Россыпь этих кустарников раскинулась в километрах полутора‑двух как преддверие крупного лесного массива. Но до этих кустов надо было еще доскакать. Над головами засвистели пули. Англичане на ходу открыли огонь. Когда до кустарника оставалось примерно метров пятьсот, конь под капитаном Сорви‑голова неожиданно споткнулся, попав ногой в ямку, вырытую каким‑то степным зверьком. Жан скакал в конце кавалькады, собираясь первым вступить в бой с уланами. И коварный случай в самом деле дал ему такую возможность. Но он оказался не первым. Лошадь Жана упала на колено. Он не удержался в седле и, перевернувшись через лошадиную голову, свалился на землю, сильно ударившись левым боком и рукой. Боль пронзила локоть. Рука почти тут же онемела. Онемело и все тело. Жан неподвижно сидел на земле. Боли он уже не чувствовал. Он не чувствовал ничего. Это было странное ощущение – отсутствие всех ощущений. Он безразличным взглядом смотрел, как его лошадь встает с колена и, похоже, неспешно движется вслед за ускакавшим отрядом, который словно не заметил потери одного из своих. Окружающее воспринималось будто в замедленных кадрах синематографа, который ему удалось посмотреть еще в Париже. И так же, как и там, сейчас вокруг стояла полная тишина.

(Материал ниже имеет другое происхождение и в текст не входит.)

/-! ## State.setSlot -/

@[simp] theorem State.setSlot_phase (s : State) (h : Handle) (x : Slot) : (s.setSlot h x).phase = s.phase := rfl
@[simp] theorem State.setSlot_startTimer (s : State) (h : Handle) (x : Slot) : (s.setSlot h x).startTimer = s.startTimer := rfl
@[simp] theorem State.setSlot_timestamp (s : State) (h : Handle) (x : Slot) : (s.setSlot h x).timestamp = s.timestamp := rfl
@[simp] theorem State.setSlot_halfTick (s : State) (h : Handle) (x : Slot) : (s.setSlot h x).halfTick = s.halfTick := rfl
@[simp] theorem State.setSlot_encoders (s : State) (h : Handle) (x : Slot) : (s.setSlot h x).encoders = s.encoders := rfl
@[simp] theorem State.setSlot_pacers (s : State) (h : Handle) (x : Slot) : (s.setSlot h x).pacers = s.pacers := rfl
@[simp] theorem State.setSlot_lanes (s : State) (h : Handle) (x : Slot) : (s.setSlot h x).lanes = s.lanes := rfl
@[simp] theorem State.setSlot_slots (s : State) (h : Handle) (x : Slot) : (s.setSlot h x).slots = s.slots.set h x := rfl
@[simp] theorem State.setSlot_programs (s : State) (h : Handle) (x : Slot) : (s.setSlot h x).programs = s.programs := rfl
@[simp] theorem State.setSlot_updateHold (s : State) (h : Handle) (x : Slot) : (s.setSlot h x).updateHold = s.updateHold := rfl
@[simp] theorem State.setSlot_runs (s : State) (h : Handle) (x : Slot) : (s.setSlot h x).runs = s.runs := rfl
@[simp] theorem State.setSlot_outputs (s : State) (h : Handle) (x : Slot) : (s.setSlot h x).outputs = s.outputs := rfl
@[simp] theorem State.setSlot_cameras (s : State) (h : Handle) (x : Slot) : (s.setSlot h x).cameras = s.cameras := rfl
@[simp] theorem State.setSlot_safes (s : State) (h : Handle) (x : Slot) : (s.setSlot h x).safes = s.safes := rfl
@[simp] theorem State.setSlot_unlock (s : State) (h : Handle) (x : Slot) : (s.setSlot h x).unlock = s.unlock := rfl
@[simp] theorem State.setSlot_outcomes (s : State) (h : Handle) (x : Slot) : (s.setSlot h x).outcomes = s.outcomes := rfl
@[simp] theorem State.setSlot_alarms (s : State) (h : Handle) (x : Slot) : (s.setSlot h x).alarms = s.alarms := rfl
@[simp] theorem State.setSlot_link (s : State) (h : Handle) (x : Slot) : (s.setSlot h x).link = s.link := rfl
@[simp] theorem State.setSlot_arbiter (s : State) (h : Handle) (x : Slot) : (s.setSlot h x).arbiter = s.arbiter := rfl
@[simp] theorem State.setSlot_pending (s : State) (h : Handle) (x : Slot) : (s.setSlot h x).pending = s.pending := rfl

/-! ## State.setProgram -/

@[simp] theorem State.setProgram_phase (s : State) (i : ProgramId) (x : Program) : (s.setProgram i x).phase = s.phase := rfl
@[simp] theorem State.setProgram_startTimer (s : State) (i : ProgramId) (x : Program) : (s.setProgram i x).startTimer = s.startTimer := rfl
@[simp] theorem State.setProgram_timestamp (s : State) (i : ProgramId) (x : Program) : (s.setProgram i x).timestamp = s.timestamp := rfl
@[simp] theorem State.setProgram_halfTick (s : State) (i : ProgramId) (x : Program) : (s.setProgram i x).halfTick = s.halfTick := rfl
@[simp] theorem State.setProgram_encoders (s : State) (i : ProgramId) (x : Program) : (s.setProgram i x).encoders = s.encoders := rfl
@[simp] theorem State.setProgram_pacers (s : State) (i : ProgramId) (x : Program) : (s.setProgram i x).pacers = s.pacers := rfl
@[simp] theorem State.setProgram_lanes (s : State) (i : ProgramId) (x : Program) : (s.setProgram i x).lanes = s.lanes := rfl
@[simp] theorem State.setProgram_slots (s : State) (i : ProgramId) (x : Program) : (s.setProgram i x).slots = s.slots := rfl
@[simp] theorem State.setProgram_programs (s : State) (i : ProgramId) (x : Program) : (s.setProgram i x).programs = s.programs.set i x := rfl
@[simp] theorem State.setProgram_updateHold (s : State) (i : ProgramId) (x : Program) : (s.setProgram i x).updateHold = s.updateHold := rfl
@[simp] theorem State.setProgram_runs (s : State) (i : ProgramId) (x : Program) : (s.setProgram i x).runs = s.runs := rfl
@[simp] theorem State.setProgram_outputs (s : State) (i : ProgramId) (x : Program) : (s.setProgram i x).outputs = s.outputs := rfl
@[simp] theorem State.setProgram_cameras (s : State) (i : ProgramId) (x : Program) : (s.setProgram i x).cameras = s.cameras := rfl
@[simp] theorem State.setProgram_safes (s : State) (i : ProgramId) (x : Program) : (s.setProgram i x).safes = s.safes := rfl
@[simp] theorem State.setProgram_unlock (s : State) (i : ProgramId) (x : Program) : (s.setProgram i x).unlock = s.unlock := rfl
@[simp] theorem State.setProgram_outcomes (s : State) (i : ProgramId) (x : Program) : (s.setProgram i x).outcomes = s.outcomes := rfl
@[simp] theorem State.setProgram_alarms (s : State) (i : ProgramId) (x : Program) : (s.setProgram i x).alarms = s.alarms := rfl
@[simp] theorem State.setProgram_link (s : State) (i : ProgramId) (x : Program) : (s.setProgram i x).link = s.link := rfl
@[simp] theorem State.setProgram_arbiter (s : State) (i : ProgramId) (x : Program) : (s.setProgram i x).arbiter = s.arbiter := rfl
@[simp] theorem State.setProgram_pending (s : State) (i : ProgramId) (x : Program) : (s.setProgram i x).pending = s.pending := rfl

/-! ## State.setRun -/

@[simp] theorem State.setRun_phase (s : State) (k : RunSlotId) (x : Option Run) : (s.setRun k x).phase = s.phase := rfl
@[simp] theorem State.setRun_startTimer (s : State) (k : RunSlotId) (x : Option Run) : (s.setRun k x).startTimer = s.startTimer := rfl
@[simp] theorem State.setRun_timestamp (s : State) (k : RunSlotId) (x : Option Run) : (s.setRun k x).timestamp = s.timestamp := rfl
@[simp] theorem State.setRun_halfTick (s : State) (k : RunSlotId) (x : Option Run) : (s.setRun k x).halfTick = s.halfTick := rfl
@[simp] theorem State.setRun_encoders (s : State) (k : RunSlotId) (x : Option Run) : (s.setRun k x).encoders = s.encoders := rfl
@[simp] theorem State.setRun_pacers (s : State) (k : RunSlotId) (x : Option Run) : (s.setRun k x).pacers = s.pacers := rfl
@[simp] theorem State.setRun_lanes (s : State) (k : RunSlotId) (x : Option Run) : (s.setRun k x).lanes = s.lanes := rfl
@[simp] theorem State.setRun_slots (s : State) (k : RunSlotId) (x : Option Run) : (s.setRun k x).slots = s.slots := rfl
@[simp] theorem State.setRun_programs (s : State) (k : RunSlotId) (x : Option Run) : (s.setRun k x).programs = s.programs := rfl
@[simp] theorem State.setRun_updateHold (s : State) (k : RunSlotId) (x : Option Run) : (s.setRun k x).updateHold = s.updateHold := rfl
@[simp] theorem State.setRun_runs (s : State) (k : RunSlotId) (x : Option Run) : (s.setRun k x).runs = s.runs.set k x := rfl
@[simp] theorem State.setRun_outputs (s : State) (k : RunSlotId) (x : Option Run) : (s.setRun k x).outputs = s.outputs := rfl
@[simp] theorem State.setRun_cameras (s : State) (k : RunSlotId) (x : Option Run) : (s.setRun k x).cameras = s.cameras := rfl
@[simp] theorem State.setRun_safes (s : State) (k : RunSlotId) (x : Option Run) : (s.setRun k x).safes = s.safes := rfl
@[simp] theorem State.setRun_unlock (s : State) (k : RunSlotId) (x : Option Run) : (s.setRun k x).unlock = s.unlock := rfl
@[simp] theorem State.setRun_outcomes (s : State) (k : RunSlotId) (x : Option Run) : (s.setRun k x).outcomes = s.outcomes := rfl
@[simp] theorem State.setRun_alarms (s : State) (k : RunSlotId) (x : Option Run) : (s.setRun k x).alarms = s.alarms := rfl
@[simp] theorem State.setRun_link (s : State) (k : RunSlotId) (x : Option Run) : (s.setRun k x).link = s.link := rfl
@[simp] theorem State.setRun_arbiter (s : State) (k : RunSlotId) (x : Option Run) : (s.setRun k x).arbiter = s.arbiter := rfl
@[simp] theorem State.setRun_pending (s : State) (k : RunSlotId) (x : Option Run) : (s.setRun k x).pending = s.pending := rfl

/-! ## State.setOutput -/

@[simp] theorem State.setOutput_phase (s : State) (o : OutputId) (x : Output) : (s.setOutput o x).phase = s.phase := rfl
@[simp] theorem State.setOutput_startTimer (s : State) (o : OutputId) (x : Output) : (s.setOutput o x).startTimer = s.startTimer := rfl
@[simp] theorem State.setOutput_timestamp (s : State) (o : OutputId) (x : Output) : (s.setOutput o x).timestamp = s.timestamp := rfl
@[simp] theorem State.setOutput_halfTick (s : State) (o : OutputId) (x : Output) : (s.setOutput o x).halfTick = s.halfTick := rfl
@[simp] theorem State.setOutput_encoders (s : State) (o : OutputId) (x : Output) : (s.setOutput o x).encoders = s.encoders := rfl
@[simp] theorem State.setOutput_pacers (s : State) (o : OutputId) (x : Output) : (s.setOutput o x).pacers = s.pacers := rfl
@[simp] theorem State.setOutput_lanes (s : State) (o : OutputId) (x : Output) : (s.setOutput o x).lanes = s.lanes := rfl
@[simp] theorem State.setOutput_slots (s : State) (o : OutputId) (x : Output) : (s.setOutput o x).slots = s.slots := rfl
@[simp] theorem State.setOutput_programs (s : State) (o : OutputId) (x : Output) : (s.setOutput o x).programs = s.programs := rfl
@[simp] theorem State.setOutput_updateHold (s : State) (o : OutputId) (x : Output) : (s.setOutput o x).updateHold = s.updateHold := rfl
@[simp] theorem State.setOutput_runs (s : State) (o : OutputId) (x : Output) : (s.setOutput o x).runs = s.runs := rfl
@[simp] theorem State.setOutput_outputs (s : State) (o : OutputId) (x : Output) : (s.setOutput o x).outputs = s.outputs.set o x := rfl
@[simp] theorem State.setOutput_cameras (s : State) (o : OutputId) (x : Output) : (s.setOutput o x).cameras = s.cameras := rfl
@[simp] theorem State.setOutput_safes (s : State) (o : OutputId) (x : Output) : (s.setOutput o x).safes = s.safes := rfl
@[simp] theorem State.setOutput_unlock (s : State) (o : OutputId) (x : Output) : (s.setOutput o x).unlock = s.unlock := rfl
@[simp] theorem State.setOutput_outcomes (s : State) (o : OutputId) (x : Output) : (s.setOutput o x).outcomes = s.outcomes := rfl
@[simp] theorem State.setOutput_alarms (s : State) (o : OutputId) (x : Output) : (s.setOutput o x).alarms = s.alarms := rfl
@[simp] theorem State.setOutput_link (s : State) (o : OutputId) (x : Output) : (s.setOutput o x).link = s.link := rfl
@[simp] theorem State.setOutput_arbiter (s : State) (o : OutputId) (x : Output) : (s.setOutput o x).arbiter = s.arbiter := rfl
@[simp] theorem State.setOutput_pending (s : State) (o : OutputId) (x : Output) : (s.setOutput o x).pending = s.pending := rfl

/-! ## State.setCamera -/

@[simp] theorem State.setCamera_phase (s : State) (c : CameraId) (x : Camera) : (s.setCamera c x).phase = s.phase := rfl
@[simp] theorem State.setCamera_startTimer (s : State) (c : CameraId) (x : Camera) : (s.setCamera c x).startTimer = s.startTimer := rfl
@[simp] theorem State.setCamera_timestamp (s : State) (c : CameraId) (x : Camera) : (s.setCamera c x).timestamp = s.timestamp := rfl
@[simp] theorem State.setCamera_halfTick (s : State) (c : CameraId) (x : Camera) : (s.setCamera c x).halfTick = s.halfTick := rfl
@[simp] theorem State.setCamera_encoders (s : State) (c : CameraId) (x : Camera) : (s.setCamera c x).encoders = s.encoders := rfl
@[simp] theorem State.setCamera_pacers (s : State) (c : CameraId) (x : Camera) : (s.setCamera c x).pacers = s.pacers := rfl
@[simp] theorem State.setCamera_lanes (s : State) (c : CameraId) (x : Camera) : (s.setCamera c x).lanes = s.lanes := rfl
@[simp] theorem State.setCamera_slots (s : State) (c : CameraId) (x : Camera) : (s.setCamera c x).slots = s.slots := rfl
@[simp] theorem State.setCamera_programs (s : State) (c : CameraId) (x : Camera) : (s.setCamera c x).programs = s.programs := rfl
@[simp] theorem State.setCamera_updateHold (s : State) (c : CameraId) (x : Camera) : (s.setCamera c x).updateHold = s.updateHold := rfl
@[simp] theorem State.setCamera_runs (s : State) (c : CameraId) (x : Camera) : (s.setCamera c x).runs = s.runs := rfl
@[simp] theorem State.setCamera_outputs (s : State) (c : CameraId) (x : Camera) : (s.setCamera c x).outputs = s.outputs := rfl
@[simp] theorem State.setCamera_cameras (s : State) (c : CameraId) (x : Camera) : (s.setCamera c x).cameras = s.cameras.set c x := rfl
@[simp] theorem State.setCamera_safes (s : State) (c : CameraId) (x : Camera) : (s.setCamera c x).safes = s.safes := rfl
@[simp] theorem State.setCamera_unlock (s : State) (c : CameraId) (x : Camera) : (s.setCamera c x).unlock = s.unlock := rfl
@[simp] theorem State.setCamera_outcomes (s : State) (c : CameraId) (x : Camera) : (s.setCamera c x).outcomes = s.outcomes := rfl
@[simp] theorem State.setCamera_alarms (s : State) (c : CameraId) (x : Camera) : (s.setCamera c x).alarms = s.alarms := rfl
@[simp] theorem State.setCamera_link (s : State) (c : CameraId) (x : Camera) : (s.setCamera c x).link = s.link := rfl
@[simp] theorem State.setCamera_arbiter (s : State) (c : CameraId) (x : Camera) : (s.setCamera c x).arbiter = s.arbiter := rfl
@[simp] theorem State.setCamera_pending (s : State) (c : CameraId) (x : Camera) : (s.setCamera c x).pending = s.pending := rfl

/-! ## State.setSafe -/

@[simp] theorem State.setSafe_phase (s : State) (n : SafeId) (x : SafeInput) : (s.setSafe n x).phase = s.phase := rfl
@[simp] theorem State.setSafe_startTimer (s : State) (n : SafeId) (x : SafeInput) : (s.setSafe n x).startTimer = s.startTimer := rfl
@[simp] theorem State.setSafe_timestamp (s : State) (n : SafeId) (x : SafeInput) : (s.setSafe n x).timestamp = s.timestamp := rfl
@[simp] theorem State.setSafe_halfTick (s : State) (n : SafeId) (x : SafeInput) : (s.setSafe n x).halfTick = s.halfTick := rfl
@[simp] theorem State.setSafe_encoders (s : State) (n : SafeId) (x : SafeInput) : (s.setSafe n x).encoders = s.encoders := rfl
@[simp] theorem State.setSafe_pacers (s : State) (n : SafeId) (x : SafeInput) : (s.setSafe n x).pacers = s.pacers := rfl
@[simp] theorem State.setSafe_lanes (s : State) (n : SafeId) (x : SafeInput) : (s.setSafe n x).lanes = s.lanes := rfl
@[simp] theorem State.setSafe_slots (s : State) (n : SafeId) (x : SafeInput) : (s.setSafe n x).slots = s.slots := rfl
@[simp] theorem State.setSafe_programs (s : State) (n : SafeId) (x : SafeInput) : (s.setSafe n x).programs = s.programs := rfl
@[simp] theorem State.setSafe_updateHold (s : State) (n : SafeId) (x : SafeInput) : (s.setSafe n x).updateHold = s.updateHold := rfl
@[simp] theorem State.setSafe_runs (s : State) (n : SafeId) (x : SafeInput) : (s.setSafe n x).runs = s.runs := rfl
@[simp] theorem State.setSafe_outputs (s : State) (n : SafeId) (x : SafeInput) : (s.setSafe n x).outputs = s.outputs := rfl
@[simp] theorem State.setSafe_cameras (s : State) (n : SafeId) (x : SafeInput) : (s.setSafe n x).cameras = s.cameras := rfl
@[simp] theorem State.setSafe_safes (s : State) (n : SafeId) (x : SafeInput) : (s.setSafe n x).safes = s.safes.set n x := rfl
@[simp] theorem State.setSafe_unlock (s : State) (n : SafeId) (x : SafeInput) : (s.setSafe n x).unlock = s.unlock := rfl
@[simp] theorem State.setSafe_outcomes (s : State) (n : SafeId) (x : SafeInput) : (s.setSafe n x).outcomes = s.outcomes := rfl
@[simp] theorem State.setSafe_alarms (s : State) (n : SafeId) (x : SafeInput) : (s.setSafe n x).alarms = s.alarms := rfl
@[simp] theorem State.setSafe_link (s : State) (n : SafeId) (x : SafeInput) : (s.setSafe n x).link = s.link := rfl
@[simp] theorem State.setSafe_arbiter (s : State) (n : SafeId) (x : SafeInput) : (s.setSafe n x).arbiter = s.arbiter := rfl
@[simp] theorem State.setSafe_pending (s : State) (n : SafeId) (x : SafeInput) : (s.setSafe n x).pending = s.pending := rfl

И в этой тишине на Жана из ближайшей лощинки медленно выплыли четыре громадных лошади со всадниками, державшими в руках длинные острые копья, которые были нацелены Жану в грудь. А он отрешенно наблюдал за приближением смерти, взирая совершенно безразличным остановившимся взглядом. Сейчас копья пронзят его. И вдруг первый из всадников выронил копье и тяжелым кулем свалился с коня. Следом за первым, медленно взмахнув руками, упал на круп своей лошади другой всадник. Двое остальных подняли коней на дыбы, но один не справился с поводьями и грохнулся на поросшую пыльной травой землю, прямо затылком, потеряв каску. И словно от этого падения слух снова возвратился к Жану. Телу вернулась подвижность и боль в левой руке. А правая – уже расстегивала кобуру, ухватилась за рукоятку револьвера, который выскочил из кобуры и словно бы сам два раза выстрелил в четвертого улана. Тот рухнул рядом со своим соратником, убитый наповал. Сорви‑голова инстинктивно оглянулся назад. За его спиной на коне возвышалась Жориса с еще дымящимся у ствола карабином в руках. К ним скорой рысью возвращались Логаан, Фанфан и Строкер.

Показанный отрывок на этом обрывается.